EXERCISE INPUTS:
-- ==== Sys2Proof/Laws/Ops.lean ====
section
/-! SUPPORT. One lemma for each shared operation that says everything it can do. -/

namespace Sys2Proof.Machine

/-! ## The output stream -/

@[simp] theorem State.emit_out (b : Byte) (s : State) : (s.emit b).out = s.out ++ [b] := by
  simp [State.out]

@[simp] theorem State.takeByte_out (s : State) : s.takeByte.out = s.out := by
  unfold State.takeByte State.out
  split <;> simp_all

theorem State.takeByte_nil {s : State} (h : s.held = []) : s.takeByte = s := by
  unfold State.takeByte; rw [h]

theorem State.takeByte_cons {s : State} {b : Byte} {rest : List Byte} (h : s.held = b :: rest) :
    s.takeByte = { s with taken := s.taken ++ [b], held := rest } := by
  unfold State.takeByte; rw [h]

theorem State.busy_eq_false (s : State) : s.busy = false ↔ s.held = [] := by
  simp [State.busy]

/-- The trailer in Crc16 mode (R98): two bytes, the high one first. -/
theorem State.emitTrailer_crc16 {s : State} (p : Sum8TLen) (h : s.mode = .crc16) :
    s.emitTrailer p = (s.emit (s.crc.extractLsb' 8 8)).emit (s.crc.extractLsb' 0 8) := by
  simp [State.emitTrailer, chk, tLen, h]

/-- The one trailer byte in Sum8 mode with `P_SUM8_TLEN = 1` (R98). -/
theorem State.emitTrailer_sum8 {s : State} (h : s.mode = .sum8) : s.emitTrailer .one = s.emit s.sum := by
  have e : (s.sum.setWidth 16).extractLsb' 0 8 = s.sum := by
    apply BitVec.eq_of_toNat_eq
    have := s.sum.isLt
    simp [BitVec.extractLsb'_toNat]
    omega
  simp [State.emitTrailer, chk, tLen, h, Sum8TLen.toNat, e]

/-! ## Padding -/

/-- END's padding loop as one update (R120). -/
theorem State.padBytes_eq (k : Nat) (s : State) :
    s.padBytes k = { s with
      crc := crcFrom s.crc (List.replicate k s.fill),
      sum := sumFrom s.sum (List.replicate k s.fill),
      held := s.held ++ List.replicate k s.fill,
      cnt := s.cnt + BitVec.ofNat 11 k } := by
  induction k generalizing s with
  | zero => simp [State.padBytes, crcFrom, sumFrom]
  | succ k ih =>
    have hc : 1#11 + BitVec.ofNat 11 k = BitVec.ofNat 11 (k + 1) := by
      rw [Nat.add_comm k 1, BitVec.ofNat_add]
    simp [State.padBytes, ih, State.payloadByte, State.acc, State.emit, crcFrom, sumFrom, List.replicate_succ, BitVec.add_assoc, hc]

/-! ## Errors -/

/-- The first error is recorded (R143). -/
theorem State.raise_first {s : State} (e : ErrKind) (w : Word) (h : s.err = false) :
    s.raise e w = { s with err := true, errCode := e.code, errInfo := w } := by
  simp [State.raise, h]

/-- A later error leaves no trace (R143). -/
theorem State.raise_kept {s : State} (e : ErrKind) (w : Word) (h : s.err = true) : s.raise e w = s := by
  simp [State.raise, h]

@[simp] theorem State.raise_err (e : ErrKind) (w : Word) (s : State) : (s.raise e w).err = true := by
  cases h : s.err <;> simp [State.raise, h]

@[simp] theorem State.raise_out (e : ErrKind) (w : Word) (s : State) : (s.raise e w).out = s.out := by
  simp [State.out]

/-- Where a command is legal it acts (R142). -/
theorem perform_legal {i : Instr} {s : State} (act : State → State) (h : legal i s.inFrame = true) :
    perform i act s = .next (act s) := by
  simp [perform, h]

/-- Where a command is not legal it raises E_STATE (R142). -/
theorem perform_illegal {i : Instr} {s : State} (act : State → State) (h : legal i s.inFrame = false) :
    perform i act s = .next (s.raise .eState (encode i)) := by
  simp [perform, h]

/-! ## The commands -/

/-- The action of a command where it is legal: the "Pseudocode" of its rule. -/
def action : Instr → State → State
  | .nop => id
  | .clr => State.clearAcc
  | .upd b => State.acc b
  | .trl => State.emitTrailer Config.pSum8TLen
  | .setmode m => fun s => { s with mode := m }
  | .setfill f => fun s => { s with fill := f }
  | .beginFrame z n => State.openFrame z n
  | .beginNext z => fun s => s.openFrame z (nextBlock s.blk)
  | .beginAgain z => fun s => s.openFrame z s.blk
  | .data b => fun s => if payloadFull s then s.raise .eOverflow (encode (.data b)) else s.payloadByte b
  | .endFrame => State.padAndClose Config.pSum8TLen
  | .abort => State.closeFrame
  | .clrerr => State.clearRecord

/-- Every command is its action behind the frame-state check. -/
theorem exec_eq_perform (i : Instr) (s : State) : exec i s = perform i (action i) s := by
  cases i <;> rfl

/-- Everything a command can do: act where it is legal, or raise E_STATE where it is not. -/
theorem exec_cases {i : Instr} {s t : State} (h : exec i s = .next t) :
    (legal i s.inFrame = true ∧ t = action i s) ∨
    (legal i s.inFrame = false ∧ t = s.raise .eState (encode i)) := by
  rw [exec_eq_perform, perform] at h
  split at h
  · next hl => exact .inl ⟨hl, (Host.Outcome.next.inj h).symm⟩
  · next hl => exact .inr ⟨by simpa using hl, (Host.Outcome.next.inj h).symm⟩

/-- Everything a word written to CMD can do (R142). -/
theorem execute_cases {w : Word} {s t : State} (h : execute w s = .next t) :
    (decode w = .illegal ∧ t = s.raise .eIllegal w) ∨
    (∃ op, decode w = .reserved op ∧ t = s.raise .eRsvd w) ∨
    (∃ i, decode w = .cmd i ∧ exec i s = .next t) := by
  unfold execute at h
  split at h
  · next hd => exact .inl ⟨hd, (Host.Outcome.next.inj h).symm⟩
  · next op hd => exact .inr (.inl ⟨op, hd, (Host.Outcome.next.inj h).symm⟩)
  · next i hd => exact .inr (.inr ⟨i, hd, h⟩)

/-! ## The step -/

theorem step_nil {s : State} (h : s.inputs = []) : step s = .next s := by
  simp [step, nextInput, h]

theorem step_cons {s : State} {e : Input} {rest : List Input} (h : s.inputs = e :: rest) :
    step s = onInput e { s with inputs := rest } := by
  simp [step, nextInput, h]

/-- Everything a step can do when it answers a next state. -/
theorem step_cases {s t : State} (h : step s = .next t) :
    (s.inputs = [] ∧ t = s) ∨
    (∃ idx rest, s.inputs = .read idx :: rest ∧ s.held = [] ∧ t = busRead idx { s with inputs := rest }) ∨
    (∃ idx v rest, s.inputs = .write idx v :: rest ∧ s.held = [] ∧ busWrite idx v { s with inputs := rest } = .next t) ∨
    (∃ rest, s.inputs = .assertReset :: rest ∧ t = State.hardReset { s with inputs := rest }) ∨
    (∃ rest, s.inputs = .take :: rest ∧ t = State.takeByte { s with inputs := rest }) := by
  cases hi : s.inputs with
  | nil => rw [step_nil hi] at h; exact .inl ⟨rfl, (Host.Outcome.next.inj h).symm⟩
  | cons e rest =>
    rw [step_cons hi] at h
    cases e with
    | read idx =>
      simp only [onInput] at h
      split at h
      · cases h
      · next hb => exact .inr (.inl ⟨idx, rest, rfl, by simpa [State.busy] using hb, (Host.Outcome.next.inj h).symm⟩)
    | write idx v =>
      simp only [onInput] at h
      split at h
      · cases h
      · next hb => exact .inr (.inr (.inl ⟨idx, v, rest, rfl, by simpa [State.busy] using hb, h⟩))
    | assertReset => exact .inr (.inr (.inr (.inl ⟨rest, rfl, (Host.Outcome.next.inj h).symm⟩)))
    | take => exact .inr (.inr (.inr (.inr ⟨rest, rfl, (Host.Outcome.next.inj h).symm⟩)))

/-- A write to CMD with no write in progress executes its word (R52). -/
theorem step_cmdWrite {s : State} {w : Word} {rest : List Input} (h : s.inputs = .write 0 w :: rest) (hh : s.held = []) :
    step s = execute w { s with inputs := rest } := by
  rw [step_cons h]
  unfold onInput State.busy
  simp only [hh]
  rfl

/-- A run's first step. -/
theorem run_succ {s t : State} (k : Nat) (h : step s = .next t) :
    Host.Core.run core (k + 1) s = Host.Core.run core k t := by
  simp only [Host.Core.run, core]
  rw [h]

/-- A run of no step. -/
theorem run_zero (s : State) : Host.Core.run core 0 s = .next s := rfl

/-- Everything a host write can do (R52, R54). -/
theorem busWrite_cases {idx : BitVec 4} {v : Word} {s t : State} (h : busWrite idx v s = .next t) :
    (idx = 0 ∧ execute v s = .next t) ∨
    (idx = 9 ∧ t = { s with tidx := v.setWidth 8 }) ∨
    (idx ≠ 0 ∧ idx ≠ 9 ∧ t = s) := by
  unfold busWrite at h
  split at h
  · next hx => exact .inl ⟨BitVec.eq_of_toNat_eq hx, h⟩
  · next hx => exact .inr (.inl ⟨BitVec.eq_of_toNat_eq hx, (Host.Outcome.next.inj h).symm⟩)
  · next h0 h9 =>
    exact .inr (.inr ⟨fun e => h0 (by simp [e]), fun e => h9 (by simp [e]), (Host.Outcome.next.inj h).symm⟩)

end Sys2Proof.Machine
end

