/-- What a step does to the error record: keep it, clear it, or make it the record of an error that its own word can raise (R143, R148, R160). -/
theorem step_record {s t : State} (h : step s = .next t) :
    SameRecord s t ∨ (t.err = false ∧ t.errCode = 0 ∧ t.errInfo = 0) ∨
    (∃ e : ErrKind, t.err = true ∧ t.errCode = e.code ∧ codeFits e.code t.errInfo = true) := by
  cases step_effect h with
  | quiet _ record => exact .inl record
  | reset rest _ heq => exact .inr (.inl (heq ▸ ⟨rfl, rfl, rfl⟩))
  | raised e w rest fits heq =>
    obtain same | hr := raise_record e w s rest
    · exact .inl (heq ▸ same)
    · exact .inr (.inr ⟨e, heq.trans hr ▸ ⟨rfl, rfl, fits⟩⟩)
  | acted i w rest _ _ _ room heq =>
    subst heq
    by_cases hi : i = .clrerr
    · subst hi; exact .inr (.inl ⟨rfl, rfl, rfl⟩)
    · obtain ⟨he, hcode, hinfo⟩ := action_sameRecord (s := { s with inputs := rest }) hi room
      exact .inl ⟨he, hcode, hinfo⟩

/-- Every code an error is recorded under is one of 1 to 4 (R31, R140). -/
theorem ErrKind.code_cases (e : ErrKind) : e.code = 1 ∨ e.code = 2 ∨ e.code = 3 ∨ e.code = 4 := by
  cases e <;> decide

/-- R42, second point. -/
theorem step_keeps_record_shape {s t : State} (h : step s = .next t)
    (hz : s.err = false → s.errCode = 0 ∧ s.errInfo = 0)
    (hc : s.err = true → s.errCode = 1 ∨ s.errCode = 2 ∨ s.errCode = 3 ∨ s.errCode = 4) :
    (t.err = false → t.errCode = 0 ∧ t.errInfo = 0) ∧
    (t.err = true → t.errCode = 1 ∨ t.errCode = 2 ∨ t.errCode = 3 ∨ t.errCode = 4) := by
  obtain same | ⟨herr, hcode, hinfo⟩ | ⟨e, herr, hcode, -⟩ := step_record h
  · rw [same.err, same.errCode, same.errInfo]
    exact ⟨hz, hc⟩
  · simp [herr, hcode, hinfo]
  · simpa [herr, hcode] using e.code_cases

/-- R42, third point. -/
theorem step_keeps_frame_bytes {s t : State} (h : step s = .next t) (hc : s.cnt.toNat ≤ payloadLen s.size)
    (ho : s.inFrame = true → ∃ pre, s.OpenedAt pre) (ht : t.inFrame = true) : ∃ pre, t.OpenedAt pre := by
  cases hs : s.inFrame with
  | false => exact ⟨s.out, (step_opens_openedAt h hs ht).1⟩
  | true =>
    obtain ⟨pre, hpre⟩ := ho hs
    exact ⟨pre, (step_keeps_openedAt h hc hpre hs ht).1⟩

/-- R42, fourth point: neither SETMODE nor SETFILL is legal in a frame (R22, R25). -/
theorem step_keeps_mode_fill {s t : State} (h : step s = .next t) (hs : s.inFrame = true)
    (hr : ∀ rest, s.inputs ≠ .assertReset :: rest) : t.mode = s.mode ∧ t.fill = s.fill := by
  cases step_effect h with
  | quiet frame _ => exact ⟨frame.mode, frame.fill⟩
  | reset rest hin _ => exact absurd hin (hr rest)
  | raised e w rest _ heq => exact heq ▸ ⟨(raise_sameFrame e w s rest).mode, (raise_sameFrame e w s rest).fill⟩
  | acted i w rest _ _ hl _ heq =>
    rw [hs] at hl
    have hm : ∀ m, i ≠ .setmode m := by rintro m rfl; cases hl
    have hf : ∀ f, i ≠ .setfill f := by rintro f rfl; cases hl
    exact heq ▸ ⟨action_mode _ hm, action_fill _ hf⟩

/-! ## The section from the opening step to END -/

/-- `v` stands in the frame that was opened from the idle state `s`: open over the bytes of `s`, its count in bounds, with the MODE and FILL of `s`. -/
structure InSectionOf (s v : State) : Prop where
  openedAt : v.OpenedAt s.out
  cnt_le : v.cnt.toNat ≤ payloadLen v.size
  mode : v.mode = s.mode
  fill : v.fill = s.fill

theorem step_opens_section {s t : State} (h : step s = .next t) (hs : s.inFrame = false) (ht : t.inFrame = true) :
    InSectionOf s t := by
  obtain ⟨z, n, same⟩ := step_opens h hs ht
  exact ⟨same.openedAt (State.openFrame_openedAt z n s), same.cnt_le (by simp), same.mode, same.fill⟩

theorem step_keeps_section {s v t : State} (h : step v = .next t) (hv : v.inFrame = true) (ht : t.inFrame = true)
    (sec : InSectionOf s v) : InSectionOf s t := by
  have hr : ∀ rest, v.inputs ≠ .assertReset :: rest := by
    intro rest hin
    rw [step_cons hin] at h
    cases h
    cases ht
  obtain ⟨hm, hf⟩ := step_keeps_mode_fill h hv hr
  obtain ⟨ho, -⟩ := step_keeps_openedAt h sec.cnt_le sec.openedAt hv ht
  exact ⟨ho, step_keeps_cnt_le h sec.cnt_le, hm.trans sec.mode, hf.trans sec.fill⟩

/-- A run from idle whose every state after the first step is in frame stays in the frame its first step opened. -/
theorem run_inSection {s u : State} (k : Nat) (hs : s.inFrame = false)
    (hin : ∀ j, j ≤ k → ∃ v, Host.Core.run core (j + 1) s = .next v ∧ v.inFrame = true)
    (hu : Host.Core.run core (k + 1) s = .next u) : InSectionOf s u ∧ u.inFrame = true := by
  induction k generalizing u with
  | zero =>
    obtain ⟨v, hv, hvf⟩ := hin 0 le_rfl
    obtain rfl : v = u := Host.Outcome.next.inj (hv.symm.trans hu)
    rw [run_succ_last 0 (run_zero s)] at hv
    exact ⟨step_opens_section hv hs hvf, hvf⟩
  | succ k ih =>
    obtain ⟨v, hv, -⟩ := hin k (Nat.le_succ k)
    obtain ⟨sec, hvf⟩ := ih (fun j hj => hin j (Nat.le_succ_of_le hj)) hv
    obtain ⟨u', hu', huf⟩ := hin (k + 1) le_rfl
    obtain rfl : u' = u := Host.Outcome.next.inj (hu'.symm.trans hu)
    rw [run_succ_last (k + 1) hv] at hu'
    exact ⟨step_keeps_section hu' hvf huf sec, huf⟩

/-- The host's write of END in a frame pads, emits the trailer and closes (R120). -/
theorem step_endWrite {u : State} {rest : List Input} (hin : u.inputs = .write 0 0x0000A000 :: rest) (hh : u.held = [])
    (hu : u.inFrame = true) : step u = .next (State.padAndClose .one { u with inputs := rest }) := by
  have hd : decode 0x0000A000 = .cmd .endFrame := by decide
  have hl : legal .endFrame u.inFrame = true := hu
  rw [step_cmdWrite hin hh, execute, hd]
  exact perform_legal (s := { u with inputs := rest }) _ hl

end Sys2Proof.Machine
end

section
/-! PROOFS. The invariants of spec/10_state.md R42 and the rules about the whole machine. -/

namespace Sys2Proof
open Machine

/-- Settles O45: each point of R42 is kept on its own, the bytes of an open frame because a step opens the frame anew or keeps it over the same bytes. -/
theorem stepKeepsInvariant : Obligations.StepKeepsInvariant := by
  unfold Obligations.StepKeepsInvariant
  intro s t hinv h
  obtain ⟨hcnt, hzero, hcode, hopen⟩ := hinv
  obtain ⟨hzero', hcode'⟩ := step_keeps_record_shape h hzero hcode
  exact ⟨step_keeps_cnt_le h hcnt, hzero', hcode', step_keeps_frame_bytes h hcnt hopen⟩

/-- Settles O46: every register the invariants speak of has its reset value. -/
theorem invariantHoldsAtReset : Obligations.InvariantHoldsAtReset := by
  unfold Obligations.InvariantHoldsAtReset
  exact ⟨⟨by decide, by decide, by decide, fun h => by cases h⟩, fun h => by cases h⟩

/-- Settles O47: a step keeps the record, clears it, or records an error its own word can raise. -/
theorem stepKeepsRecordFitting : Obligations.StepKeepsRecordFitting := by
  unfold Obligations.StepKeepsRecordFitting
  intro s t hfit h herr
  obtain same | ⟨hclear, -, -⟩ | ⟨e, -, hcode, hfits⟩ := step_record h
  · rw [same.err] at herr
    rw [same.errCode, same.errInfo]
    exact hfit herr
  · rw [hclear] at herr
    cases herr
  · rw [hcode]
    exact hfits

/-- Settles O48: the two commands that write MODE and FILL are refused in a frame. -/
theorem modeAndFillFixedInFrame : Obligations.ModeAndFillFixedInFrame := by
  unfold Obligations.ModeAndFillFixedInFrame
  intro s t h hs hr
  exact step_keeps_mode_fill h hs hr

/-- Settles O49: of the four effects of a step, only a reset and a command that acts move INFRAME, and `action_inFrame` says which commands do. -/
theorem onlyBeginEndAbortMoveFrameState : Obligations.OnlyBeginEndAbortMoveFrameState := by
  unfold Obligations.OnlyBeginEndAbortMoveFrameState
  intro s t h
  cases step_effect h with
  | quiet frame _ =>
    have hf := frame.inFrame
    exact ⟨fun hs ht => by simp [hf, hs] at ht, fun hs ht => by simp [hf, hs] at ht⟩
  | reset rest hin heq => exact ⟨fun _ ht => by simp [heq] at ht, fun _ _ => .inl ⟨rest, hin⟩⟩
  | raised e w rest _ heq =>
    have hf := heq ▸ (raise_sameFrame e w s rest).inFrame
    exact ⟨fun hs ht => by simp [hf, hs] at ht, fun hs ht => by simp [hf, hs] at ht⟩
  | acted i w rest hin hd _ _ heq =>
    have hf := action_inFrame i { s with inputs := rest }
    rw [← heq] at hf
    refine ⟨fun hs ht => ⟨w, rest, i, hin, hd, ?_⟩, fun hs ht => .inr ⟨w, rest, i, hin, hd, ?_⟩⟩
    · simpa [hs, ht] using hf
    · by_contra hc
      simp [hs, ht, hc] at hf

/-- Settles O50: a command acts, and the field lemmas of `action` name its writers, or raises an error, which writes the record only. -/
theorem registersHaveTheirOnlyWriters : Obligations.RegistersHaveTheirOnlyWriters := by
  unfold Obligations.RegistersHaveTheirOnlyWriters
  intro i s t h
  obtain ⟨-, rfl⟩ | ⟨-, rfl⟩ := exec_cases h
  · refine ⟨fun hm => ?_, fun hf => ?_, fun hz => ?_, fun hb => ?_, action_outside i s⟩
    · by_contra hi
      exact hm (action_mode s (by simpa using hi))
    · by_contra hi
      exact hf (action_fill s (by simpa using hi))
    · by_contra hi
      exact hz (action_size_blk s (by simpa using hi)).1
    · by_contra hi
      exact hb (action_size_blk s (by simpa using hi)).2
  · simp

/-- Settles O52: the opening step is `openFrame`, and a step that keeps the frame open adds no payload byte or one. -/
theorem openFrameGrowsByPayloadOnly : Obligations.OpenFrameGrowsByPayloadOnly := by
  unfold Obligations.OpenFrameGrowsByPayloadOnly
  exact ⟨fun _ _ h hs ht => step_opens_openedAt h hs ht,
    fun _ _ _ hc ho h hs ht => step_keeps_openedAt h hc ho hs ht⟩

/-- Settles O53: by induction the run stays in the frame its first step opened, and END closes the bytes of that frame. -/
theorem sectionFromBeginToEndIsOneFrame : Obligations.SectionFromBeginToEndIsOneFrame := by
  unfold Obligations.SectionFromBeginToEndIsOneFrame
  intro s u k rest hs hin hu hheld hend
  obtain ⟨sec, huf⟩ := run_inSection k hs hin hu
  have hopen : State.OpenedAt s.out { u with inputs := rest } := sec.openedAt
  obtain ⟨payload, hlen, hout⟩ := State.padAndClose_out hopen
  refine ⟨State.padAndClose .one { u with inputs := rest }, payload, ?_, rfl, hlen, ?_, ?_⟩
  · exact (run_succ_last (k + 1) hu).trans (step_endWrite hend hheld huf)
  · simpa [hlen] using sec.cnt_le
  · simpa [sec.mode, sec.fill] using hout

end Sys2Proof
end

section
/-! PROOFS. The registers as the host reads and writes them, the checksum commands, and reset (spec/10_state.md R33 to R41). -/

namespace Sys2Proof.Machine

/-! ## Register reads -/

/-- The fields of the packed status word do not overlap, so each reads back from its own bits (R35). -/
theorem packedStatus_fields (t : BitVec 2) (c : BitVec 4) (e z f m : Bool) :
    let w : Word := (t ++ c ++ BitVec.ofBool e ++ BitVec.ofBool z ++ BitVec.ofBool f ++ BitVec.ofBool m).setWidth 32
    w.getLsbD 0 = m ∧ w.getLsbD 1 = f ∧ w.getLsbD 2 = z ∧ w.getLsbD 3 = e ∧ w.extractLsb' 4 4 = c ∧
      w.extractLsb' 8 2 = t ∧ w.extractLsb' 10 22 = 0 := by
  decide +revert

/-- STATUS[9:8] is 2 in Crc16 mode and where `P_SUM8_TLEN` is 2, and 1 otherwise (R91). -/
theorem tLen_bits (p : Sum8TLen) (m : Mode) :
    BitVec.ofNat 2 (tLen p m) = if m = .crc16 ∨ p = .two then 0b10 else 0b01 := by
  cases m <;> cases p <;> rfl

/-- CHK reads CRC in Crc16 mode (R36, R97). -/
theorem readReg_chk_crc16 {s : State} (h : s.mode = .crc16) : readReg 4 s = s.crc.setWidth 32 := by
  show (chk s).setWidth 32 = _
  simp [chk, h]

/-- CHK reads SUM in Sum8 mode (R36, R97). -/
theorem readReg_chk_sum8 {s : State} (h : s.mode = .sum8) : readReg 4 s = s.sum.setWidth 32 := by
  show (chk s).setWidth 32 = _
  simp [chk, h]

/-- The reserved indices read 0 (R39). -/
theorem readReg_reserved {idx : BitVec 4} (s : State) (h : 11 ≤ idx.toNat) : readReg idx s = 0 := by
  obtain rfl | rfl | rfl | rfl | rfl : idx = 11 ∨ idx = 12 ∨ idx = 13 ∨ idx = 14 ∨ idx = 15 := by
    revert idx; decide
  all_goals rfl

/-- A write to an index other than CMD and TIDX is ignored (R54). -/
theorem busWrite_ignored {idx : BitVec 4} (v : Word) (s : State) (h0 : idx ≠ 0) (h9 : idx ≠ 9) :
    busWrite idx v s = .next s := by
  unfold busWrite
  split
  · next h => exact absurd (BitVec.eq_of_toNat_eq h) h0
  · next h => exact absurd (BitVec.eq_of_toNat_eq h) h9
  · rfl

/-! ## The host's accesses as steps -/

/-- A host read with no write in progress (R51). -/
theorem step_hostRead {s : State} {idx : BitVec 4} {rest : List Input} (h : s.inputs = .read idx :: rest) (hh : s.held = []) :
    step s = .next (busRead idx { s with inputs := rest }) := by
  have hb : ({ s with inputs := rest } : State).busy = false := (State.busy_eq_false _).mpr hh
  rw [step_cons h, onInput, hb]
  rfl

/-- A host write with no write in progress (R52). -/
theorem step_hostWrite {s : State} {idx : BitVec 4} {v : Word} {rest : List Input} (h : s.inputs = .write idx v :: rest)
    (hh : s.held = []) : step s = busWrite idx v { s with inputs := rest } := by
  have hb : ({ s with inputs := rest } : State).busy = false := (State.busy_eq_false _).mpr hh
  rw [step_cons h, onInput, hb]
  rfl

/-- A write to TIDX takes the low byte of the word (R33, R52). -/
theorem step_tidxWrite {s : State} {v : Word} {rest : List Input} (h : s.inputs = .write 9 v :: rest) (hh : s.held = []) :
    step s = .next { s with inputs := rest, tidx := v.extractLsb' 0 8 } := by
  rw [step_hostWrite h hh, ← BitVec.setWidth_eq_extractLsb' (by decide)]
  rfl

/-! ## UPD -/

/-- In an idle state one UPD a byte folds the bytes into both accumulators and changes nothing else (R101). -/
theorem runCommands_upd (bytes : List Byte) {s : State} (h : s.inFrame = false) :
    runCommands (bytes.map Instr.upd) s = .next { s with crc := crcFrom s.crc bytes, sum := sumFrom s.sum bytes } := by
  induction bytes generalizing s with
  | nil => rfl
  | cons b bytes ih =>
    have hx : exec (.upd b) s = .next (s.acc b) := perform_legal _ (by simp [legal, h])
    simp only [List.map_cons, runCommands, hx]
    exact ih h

PROBLEM DETAILS: Go through the listing above and return every line where the word "using" occurs.

TASK SOLUTION:
  · next hl => exact .inr ⟨by simpa using hl, (Host.Outcome.next.inj h).symm⟩
      · next hb => exact .inr (.inl ⟨idx, rest, rfl, by simpa [State.busy] using hb, (Host.Outcome.next.inj h).symm⟩)
      · next hb => exact .inr (.inr (.inl ⟨idx, v, rest, rfl, by simpa [State.busy] using hb, h⟩))
  · simpa [herr, hcode] using e.code_cases
    · simpa [hs, ht] using hf
      exact hm (action_mode s (by simpa using hi))
      exact hf (action_fill s (by simpa using hi))
      exact hz (action_size_blk s (by simpa using hi)).1
      exact hb (action_size_blk s (by simpa using hi)).2
  · simpa [hlen] using sec.cnt_le
  · simpa [sec.mode, sec.fill] using hout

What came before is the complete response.